**What you will do:** Range to reproduce from the entries below: the line with "of the executing processor. -/", the line with "STATUS (R178). -/", and every line in between. Give them exactly and give nothing else.

**Records for this task:**
_ _ _ _ _

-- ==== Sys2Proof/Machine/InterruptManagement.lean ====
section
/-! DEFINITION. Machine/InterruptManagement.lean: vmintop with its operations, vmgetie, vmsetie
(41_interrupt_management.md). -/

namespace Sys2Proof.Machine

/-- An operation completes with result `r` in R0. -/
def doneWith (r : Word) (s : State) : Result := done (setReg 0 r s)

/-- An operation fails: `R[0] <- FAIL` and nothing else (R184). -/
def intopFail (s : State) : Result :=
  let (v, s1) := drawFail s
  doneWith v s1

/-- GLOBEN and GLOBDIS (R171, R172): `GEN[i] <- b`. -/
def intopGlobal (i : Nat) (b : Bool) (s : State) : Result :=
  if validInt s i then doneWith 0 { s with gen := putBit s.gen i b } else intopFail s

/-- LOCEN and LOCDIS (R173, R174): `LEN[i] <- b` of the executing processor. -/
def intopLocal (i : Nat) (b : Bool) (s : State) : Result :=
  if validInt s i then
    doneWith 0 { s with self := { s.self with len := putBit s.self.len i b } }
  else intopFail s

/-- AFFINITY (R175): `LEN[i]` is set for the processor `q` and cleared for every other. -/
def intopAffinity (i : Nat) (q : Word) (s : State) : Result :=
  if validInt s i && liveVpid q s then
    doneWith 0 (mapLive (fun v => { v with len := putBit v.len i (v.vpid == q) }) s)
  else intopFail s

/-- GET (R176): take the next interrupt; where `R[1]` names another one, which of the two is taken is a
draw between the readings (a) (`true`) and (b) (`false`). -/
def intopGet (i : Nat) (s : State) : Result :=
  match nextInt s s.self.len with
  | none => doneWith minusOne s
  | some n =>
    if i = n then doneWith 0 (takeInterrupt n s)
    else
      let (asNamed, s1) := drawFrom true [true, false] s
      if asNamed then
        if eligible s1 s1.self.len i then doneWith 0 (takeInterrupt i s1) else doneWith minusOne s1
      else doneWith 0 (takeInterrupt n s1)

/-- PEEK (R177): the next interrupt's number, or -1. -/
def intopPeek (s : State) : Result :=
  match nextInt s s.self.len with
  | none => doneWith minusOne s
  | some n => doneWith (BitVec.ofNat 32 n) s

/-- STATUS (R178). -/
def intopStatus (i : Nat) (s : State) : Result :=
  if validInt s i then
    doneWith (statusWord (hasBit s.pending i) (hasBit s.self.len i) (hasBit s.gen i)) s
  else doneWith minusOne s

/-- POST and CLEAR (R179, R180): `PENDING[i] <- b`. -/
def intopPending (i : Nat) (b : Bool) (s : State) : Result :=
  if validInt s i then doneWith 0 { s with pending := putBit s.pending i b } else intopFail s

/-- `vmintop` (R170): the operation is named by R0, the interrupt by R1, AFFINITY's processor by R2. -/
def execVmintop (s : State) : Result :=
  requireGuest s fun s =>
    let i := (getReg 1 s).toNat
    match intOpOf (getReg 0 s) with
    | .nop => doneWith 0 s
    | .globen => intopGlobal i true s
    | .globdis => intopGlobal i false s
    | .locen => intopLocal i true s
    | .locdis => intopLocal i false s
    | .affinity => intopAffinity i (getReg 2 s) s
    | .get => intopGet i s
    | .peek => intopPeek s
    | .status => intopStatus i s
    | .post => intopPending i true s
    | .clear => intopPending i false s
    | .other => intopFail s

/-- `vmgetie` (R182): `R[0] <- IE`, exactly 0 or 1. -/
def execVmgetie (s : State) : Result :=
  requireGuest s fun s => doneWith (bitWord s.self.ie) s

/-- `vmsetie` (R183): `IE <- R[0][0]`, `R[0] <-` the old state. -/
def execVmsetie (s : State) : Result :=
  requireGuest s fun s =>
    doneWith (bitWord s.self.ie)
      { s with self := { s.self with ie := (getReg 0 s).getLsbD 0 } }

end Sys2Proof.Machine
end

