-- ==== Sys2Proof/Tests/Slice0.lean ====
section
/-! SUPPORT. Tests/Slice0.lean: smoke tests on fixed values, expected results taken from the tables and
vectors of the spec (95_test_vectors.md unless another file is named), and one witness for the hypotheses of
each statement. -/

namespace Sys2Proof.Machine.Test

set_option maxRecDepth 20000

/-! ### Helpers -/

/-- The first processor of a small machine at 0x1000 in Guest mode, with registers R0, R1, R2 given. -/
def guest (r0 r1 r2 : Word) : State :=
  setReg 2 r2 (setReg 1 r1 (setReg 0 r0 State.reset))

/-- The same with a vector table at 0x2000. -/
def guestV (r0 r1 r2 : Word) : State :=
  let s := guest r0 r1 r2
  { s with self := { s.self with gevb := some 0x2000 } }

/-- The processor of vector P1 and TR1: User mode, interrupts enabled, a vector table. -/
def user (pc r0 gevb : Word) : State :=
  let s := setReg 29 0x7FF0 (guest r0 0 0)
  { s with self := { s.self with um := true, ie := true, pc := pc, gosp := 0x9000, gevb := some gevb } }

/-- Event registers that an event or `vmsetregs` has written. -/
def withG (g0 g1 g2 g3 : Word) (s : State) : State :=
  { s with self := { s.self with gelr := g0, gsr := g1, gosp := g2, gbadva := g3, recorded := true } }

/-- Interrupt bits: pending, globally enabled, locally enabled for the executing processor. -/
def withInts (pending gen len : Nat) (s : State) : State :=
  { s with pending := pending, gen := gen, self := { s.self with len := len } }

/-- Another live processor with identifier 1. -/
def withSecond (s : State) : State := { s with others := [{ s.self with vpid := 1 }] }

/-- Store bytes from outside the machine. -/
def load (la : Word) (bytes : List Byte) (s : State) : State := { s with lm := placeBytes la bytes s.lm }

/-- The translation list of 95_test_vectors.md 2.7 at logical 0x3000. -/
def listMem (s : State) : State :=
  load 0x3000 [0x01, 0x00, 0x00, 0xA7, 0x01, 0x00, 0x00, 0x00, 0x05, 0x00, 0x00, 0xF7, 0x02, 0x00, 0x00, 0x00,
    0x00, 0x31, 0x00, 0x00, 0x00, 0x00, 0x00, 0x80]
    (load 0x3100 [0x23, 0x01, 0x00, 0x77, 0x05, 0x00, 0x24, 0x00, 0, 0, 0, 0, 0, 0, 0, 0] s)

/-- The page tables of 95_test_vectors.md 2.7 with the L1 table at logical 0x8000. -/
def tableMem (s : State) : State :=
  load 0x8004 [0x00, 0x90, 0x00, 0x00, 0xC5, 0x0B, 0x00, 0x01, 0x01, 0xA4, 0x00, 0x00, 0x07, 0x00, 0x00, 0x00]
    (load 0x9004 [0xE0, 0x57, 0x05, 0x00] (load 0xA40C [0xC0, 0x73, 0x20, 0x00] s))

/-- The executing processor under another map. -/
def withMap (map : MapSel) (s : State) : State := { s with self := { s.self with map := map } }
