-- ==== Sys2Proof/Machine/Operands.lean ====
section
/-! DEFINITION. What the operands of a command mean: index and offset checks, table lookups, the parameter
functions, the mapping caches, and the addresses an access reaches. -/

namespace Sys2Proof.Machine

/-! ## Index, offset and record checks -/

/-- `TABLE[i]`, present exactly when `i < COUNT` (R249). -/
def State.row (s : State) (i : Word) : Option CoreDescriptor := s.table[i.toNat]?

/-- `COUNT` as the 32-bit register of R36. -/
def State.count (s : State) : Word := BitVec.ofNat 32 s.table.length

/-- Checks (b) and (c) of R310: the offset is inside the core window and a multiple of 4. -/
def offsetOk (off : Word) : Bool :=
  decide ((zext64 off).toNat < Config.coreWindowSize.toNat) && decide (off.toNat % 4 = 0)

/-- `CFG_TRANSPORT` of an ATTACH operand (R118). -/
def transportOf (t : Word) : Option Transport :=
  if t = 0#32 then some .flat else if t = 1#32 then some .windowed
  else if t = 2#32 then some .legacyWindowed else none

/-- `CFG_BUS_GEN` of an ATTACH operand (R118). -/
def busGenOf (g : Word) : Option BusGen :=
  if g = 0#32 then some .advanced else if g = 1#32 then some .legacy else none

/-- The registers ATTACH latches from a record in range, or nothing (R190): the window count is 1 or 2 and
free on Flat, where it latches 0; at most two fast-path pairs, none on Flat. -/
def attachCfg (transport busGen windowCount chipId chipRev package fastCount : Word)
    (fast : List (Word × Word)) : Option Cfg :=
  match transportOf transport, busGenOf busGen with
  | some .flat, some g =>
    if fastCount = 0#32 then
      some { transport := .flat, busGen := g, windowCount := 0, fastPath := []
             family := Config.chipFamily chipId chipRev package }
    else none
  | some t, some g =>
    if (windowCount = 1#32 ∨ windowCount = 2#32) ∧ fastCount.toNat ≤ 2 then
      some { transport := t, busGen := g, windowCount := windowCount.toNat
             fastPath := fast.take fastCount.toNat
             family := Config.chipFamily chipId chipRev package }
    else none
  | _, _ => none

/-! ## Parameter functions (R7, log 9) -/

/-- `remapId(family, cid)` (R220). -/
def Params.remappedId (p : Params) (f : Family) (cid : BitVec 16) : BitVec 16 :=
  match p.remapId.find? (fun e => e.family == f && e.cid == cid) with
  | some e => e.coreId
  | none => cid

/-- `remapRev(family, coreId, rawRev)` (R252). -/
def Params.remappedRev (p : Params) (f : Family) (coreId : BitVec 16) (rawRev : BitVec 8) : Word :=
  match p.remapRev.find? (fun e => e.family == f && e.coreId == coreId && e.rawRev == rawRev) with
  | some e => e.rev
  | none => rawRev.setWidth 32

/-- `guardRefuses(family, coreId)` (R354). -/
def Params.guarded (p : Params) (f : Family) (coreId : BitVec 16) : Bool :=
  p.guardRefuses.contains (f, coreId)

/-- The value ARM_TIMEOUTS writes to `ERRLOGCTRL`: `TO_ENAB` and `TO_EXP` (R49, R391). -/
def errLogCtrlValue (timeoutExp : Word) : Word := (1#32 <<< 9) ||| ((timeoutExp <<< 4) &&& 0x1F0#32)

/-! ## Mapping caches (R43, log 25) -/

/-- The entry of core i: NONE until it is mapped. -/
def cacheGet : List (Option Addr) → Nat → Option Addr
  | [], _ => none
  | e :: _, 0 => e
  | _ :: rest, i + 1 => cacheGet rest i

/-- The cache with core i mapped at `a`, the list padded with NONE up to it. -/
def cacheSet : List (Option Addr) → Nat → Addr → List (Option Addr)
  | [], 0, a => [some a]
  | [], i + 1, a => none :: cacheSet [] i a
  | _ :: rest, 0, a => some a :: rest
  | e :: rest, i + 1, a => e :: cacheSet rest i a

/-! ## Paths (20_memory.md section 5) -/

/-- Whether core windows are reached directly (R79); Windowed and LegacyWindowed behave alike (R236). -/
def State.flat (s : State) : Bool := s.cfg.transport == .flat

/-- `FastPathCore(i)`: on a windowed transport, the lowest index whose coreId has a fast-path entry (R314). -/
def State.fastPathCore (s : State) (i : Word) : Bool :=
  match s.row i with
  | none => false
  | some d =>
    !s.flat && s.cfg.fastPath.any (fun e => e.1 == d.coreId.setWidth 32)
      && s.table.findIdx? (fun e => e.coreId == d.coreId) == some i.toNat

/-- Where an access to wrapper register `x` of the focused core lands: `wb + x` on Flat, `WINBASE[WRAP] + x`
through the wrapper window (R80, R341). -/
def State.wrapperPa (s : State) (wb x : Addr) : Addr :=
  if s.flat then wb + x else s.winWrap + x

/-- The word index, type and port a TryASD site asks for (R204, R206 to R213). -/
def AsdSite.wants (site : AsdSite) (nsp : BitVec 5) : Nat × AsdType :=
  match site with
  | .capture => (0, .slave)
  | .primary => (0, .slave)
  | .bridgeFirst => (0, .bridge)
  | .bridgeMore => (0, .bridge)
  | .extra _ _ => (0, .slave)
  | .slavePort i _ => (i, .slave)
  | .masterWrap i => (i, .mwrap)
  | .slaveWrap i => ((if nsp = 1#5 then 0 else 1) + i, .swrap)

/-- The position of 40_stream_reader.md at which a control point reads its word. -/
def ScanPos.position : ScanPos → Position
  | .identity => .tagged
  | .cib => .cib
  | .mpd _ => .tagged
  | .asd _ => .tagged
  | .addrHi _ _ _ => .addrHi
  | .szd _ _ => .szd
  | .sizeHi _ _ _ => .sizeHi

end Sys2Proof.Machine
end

_ _ _ _ _

**Output for this task:**
/-- LOCEN and LOCDIS (R173, R174): `LEN[i] <- b` of the executing processor. -/
def intopLocal (i : Nat) (b : Bool) (s : State) : Result :=
  if validInt s i then
    doneWith 0 { s with self := { s.self with len := putBit s.self.len i b } }
  else intopFail s

/-- AFFINITY (R175): `LEN[i]` is set for the processor `q` and cleared for every other. -/
def intopAffinity (i : Nat) (q : Word) (s : State) : Result :=
  if validInt s i && liveVpid q s then
    doneWith 0 (mapLive (fun v => { v with len := putBit v.len i (v.vpid == q) }) s)
  else intopFail s

/-- GET (R176): take the next interrupt; where `R[1]` names another one, which of the two is taken is a
draw between the readings (a) (`true`) and (b) (`false`). -/
def intopGet (i : Nat) (s : State) : Result :=
  match nextInt s s.self.len with
  | none => doneWith minusOne s
  | some n =>
    if i = n then doneWith 0 (takeInterrupt n s)
    else
      let (asNamed, s1) := drawFrom true [true, false] s
      if asNamed then
        if eligible s1 s1.self.len i then doneWith 0 (takeInterrupt i s1) else doneWith minusOne s1
      else doneWith 0 (takeInterrupt n s1)

/-- PEEK (R177): the next interrupt's number, or -1. -/
def intopPeek (s : State) : Result :=
  match nextInt s s.self.len with
  | none => doneWith minusOne s
  | some n => doneWith (BitVec.ofNat 32 n) s

/-- STATUS (R178). -/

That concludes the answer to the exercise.